** Exercise objective **
Lines with "what" in them are to be located in the listing below and copied.

*** Records for this task ***

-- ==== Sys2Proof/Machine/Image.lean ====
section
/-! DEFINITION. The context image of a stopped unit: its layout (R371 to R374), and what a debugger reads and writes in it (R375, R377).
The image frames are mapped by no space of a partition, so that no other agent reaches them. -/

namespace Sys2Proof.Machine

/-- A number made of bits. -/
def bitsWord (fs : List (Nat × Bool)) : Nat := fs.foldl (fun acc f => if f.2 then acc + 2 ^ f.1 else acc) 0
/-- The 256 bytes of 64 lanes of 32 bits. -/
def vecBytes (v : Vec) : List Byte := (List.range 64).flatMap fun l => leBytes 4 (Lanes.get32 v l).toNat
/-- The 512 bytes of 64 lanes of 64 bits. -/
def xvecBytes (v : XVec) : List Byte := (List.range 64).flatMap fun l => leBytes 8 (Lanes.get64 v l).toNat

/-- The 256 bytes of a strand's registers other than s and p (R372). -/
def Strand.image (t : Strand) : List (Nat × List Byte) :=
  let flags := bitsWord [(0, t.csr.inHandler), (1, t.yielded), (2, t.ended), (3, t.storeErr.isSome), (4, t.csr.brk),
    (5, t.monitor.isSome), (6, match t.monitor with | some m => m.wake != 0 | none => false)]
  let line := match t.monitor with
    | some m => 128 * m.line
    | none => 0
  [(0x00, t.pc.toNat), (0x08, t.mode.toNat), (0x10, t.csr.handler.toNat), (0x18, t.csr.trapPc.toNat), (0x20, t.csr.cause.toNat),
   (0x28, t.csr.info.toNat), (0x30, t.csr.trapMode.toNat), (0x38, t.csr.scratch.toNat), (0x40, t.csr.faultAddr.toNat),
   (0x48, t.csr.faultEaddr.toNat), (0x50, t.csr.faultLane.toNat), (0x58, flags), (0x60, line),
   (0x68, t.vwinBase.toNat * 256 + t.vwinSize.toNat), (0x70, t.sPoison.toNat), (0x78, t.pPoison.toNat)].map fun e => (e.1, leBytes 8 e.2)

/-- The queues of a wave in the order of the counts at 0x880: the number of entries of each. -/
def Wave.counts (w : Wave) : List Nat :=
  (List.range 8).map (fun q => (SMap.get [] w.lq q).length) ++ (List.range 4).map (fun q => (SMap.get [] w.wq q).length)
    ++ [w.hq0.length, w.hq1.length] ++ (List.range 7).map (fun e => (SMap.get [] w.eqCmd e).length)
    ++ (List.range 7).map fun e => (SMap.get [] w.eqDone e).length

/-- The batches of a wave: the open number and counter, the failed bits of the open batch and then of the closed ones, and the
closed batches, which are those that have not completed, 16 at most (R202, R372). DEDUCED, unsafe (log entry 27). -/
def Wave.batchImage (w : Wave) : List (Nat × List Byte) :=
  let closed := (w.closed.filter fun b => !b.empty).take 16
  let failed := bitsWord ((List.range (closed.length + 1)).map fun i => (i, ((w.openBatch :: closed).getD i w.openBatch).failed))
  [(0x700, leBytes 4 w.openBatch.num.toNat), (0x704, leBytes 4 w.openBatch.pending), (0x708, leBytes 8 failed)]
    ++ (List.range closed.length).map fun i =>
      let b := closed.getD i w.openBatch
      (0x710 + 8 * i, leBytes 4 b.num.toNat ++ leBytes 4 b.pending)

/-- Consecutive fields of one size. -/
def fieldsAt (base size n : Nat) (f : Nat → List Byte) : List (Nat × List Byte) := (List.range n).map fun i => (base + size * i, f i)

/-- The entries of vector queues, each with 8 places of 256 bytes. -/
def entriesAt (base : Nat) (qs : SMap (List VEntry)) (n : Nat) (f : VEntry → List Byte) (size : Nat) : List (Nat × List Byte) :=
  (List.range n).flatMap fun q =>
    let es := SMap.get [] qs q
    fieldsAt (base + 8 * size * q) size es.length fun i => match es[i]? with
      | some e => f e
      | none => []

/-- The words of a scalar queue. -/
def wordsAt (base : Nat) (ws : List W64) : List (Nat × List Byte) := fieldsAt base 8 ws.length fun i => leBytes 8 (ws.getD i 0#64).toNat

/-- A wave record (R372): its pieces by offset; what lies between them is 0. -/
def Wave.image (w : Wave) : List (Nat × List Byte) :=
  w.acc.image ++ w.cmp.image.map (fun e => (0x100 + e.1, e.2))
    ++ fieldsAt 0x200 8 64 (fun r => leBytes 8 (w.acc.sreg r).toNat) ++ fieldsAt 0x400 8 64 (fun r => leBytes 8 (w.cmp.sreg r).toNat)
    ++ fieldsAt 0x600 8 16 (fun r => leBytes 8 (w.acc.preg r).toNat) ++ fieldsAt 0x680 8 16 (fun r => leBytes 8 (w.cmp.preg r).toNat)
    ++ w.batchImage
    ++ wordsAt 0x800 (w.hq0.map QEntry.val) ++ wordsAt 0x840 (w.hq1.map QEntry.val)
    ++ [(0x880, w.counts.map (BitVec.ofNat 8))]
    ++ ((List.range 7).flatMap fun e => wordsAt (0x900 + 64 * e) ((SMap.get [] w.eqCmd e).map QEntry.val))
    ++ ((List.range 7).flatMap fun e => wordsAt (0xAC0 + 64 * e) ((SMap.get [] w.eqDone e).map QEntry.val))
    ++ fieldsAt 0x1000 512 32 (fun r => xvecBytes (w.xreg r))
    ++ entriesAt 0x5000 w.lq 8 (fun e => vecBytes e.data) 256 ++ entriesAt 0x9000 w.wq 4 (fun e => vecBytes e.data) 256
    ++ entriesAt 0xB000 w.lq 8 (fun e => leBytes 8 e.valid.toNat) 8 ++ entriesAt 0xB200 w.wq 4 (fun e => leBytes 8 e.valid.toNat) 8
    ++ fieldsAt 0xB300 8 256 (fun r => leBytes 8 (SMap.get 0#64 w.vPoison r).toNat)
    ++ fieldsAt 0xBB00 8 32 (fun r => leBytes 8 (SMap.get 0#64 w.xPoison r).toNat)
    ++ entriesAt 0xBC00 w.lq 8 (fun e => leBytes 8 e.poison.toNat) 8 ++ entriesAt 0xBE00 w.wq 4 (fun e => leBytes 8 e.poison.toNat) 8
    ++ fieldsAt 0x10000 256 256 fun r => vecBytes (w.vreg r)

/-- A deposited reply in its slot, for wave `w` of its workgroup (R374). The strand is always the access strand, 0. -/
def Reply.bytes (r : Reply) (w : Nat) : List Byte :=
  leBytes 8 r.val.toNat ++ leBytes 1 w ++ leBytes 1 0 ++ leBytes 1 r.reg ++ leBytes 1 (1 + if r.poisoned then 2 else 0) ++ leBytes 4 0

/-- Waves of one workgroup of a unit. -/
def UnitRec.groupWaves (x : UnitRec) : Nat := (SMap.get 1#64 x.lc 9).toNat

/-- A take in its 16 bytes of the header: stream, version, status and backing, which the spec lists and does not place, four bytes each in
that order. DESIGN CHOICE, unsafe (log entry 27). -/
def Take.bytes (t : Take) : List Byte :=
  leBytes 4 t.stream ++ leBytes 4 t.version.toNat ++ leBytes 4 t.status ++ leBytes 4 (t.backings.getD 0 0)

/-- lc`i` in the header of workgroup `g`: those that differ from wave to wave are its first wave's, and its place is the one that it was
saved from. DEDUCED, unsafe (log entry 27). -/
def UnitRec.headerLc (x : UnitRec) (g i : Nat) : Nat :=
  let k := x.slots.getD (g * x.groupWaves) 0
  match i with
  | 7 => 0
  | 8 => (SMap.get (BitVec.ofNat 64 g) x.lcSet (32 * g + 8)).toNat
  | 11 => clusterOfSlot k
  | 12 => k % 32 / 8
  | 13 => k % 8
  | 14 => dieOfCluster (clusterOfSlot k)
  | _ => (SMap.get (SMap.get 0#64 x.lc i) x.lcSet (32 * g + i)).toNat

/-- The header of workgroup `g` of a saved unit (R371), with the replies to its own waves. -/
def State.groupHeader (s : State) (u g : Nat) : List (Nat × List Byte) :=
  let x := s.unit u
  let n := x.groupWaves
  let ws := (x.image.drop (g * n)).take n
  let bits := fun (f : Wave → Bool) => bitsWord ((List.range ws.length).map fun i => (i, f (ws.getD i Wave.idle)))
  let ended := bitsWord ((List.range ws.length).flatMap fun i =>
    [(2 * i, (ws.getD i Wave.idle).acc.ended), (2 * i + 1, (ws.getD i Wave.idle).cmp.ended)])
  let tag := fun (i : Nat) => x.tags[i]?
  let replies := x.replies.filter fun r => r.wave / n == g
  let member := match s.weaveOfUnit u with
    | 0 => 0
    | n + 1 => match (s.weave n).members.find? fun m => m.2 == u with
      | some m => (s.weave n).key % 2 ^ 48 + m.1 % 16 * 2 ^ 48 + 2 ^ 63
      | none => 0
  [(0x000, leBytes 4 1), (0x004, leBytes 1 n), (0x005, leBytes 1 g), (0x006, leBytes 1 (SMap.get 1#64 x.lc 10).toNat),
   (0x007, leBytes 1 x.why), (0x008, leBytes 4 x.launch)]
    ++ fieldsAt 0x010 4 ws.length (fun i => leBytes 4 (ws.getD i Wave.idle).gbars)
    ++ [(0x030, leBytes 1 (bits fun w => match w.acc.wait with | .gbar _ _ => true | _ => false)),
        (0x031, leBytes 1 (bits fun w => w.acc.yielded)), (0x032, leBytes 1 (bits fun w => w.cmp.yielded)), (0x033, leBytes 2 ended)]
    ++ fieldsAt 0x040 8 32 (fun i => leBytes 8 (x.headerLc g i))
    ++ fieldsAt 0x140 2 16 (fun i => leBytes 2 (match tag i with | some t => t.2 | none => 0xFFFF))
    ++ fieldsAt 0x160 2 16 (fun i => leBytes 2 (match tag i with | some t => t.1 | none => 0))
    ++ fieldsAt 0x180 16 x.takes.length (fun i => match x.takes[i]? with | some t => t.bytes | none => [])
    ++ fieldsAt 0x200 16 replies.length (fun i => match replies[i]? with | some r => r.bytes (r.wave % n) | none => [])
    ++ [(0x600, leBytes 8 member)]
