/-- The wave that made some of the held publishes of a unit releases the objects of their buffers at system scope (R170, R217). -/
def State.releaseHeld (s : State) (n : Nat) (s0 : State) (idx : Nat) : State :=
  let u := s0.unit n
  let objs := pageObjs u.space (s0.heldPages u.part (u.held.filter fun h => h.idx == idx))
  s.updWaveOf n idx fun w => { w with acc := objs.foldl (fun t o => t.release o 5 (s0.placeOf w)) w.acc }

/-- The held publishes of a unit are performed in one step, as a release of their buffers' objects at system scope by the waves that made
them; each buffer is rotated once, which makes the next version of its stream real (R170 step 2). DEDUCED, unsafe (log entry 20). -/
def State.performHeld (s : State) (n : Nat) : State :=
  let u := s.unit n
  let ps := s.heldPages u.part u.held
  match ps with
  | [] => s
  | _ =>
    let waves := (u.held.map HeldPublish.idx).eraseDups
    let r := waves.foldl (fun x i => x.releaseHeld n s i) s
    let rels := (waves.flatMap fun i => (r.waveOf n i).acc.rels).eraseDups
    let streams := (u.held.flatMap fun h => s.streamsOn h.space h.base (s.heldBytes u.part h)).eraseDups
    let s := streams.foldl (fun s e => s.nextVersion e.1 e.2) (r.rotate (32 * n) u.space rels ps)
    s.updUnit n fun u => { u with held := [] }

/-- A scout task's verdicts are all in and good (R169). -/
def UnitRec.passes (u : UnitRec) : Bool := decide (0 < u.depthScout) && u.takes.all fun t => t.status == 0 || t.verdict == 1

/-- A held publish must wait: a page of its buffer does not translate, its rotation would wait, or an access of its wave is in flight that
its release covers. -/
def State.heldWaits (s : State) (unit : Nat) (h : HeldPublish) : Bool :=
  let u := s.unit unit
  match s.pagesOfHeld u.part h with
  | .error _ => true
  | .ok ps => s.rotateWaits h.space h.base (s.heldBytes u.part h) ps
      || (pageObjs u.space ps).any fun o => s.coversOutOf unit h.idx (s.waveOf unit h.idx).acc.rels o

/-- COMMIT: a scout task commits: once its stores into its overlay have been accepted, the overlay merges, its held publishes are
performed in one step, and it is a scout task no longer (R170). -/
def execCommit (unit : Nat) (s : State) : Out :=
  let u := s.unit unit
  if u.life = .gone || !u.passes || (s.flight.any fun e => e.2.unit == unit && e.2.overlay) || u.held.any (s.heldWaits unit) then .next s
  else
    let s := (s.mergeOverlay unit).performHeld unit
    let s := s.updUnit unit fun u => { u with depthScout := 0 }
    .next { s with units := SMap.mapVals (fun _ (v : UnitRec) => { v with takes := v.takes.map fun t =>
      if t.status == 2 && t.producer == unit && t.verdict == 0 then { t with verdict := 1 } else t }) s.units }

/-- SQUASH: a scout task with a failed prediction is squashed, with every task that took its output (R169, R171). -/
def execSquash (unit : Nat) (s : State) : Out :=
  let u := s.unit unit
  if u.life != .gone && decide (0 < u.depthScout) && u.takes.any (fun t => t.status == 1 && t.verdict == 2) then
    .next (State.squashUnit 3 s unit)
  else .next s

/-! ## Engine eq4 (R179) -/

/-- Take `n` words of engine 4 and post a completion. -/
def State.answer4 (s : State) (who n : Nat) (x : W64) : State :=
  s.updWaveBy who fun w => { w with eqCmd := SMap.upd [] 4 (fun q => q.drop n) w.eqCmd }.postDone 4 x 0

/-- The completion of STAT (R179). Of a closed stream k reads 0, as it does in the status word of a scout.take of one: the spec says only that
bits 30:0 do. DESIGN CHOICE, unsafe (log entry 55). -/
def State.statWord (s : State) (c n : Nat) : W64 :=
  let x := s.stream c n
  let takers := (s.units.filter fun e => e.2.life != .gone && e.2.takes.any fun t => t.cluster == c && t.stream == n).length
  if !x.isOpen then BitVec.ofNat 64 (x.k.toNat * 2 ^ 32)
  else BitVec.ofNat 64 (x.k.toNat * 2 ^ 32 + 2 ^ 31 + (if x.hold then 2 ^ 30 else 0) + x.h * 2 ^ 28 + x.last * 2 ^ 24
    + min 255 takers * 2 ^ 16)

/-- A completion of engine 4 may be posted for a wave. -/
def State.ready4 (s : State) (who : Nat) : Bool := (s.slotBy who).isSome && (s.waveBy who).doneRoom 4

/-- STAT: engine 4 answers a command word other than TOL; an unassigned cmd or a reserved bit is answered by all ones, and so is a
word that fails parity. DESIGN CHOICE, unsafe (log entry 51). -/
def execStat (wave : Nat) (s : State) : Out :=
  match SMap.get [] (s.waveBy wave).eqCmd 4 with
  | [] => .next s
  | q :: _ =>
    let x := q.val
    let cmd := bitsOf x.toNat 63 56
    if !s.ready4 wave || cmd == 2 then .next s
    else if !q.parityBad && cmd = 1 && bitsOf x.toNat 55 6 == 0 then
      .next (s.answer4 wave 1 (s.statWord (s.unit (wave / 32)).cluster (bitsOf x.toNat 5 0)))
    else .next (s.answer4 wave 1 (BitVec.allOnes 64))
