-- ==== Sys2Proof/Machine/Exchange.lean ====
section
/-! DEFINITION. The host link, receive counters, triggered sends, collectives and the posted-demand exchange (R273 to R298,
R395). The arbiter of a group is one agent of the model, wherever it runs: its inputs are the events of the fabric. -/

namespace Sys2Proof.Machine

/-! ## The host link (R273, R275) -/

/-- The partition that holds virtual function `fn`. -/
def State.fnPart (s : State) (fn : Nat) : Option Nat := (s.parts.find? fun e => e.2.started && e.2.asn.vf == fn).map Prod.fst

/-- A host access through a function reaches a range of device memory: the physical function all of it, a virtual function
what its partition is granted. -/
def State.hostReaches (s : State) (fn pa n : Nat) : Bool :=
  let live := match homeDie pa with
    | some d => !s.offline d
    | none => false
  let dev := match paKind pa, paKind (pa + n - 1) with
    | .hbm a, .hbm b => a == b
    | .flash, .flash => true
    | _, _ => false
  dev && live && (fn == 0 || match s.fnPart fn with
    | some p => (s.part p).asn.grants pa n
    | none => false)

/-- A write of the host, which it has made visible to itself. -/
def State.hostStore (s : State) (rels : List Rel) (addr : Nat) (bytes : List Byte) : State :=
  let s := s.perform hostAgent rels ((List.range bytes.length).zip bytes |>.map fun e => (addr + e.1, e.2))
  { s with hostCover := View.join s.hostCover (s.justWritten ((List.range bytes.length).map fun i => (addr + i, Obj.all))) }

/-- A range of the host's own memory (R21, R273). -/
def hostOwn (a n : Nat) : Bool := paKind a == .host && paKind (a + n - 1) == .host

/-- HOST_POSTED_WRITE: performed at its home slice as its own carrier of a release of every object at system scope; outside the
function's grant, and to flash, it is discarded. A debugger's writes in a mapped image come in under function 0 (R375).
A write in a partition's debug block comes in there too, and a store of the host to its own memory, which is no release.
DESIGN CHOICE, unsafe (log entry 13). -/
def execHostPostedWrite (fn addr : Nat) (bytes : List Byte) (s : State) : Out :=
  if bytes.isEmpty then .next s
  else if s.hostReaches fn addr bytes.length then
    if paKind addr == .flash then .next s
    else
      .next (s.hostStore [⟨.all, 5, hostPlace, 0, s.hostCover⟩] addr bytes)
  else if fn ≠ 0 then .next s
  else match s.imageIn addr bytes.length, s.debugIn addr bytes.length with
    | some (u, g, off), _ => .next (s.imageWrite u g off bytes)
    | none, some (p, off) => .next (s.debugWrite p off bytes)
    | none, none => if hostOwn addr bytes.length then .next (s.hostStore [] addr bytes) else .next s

***

** Solution **
/-! DEFINITION. The context image of a stopped unit: its layout (R371 to R374), and what a debugger reads and writes in it (R375, R377).
/-- A wave record (R372): its pieces by offset; what lies between them is 0. -/
what its partition is granted. -/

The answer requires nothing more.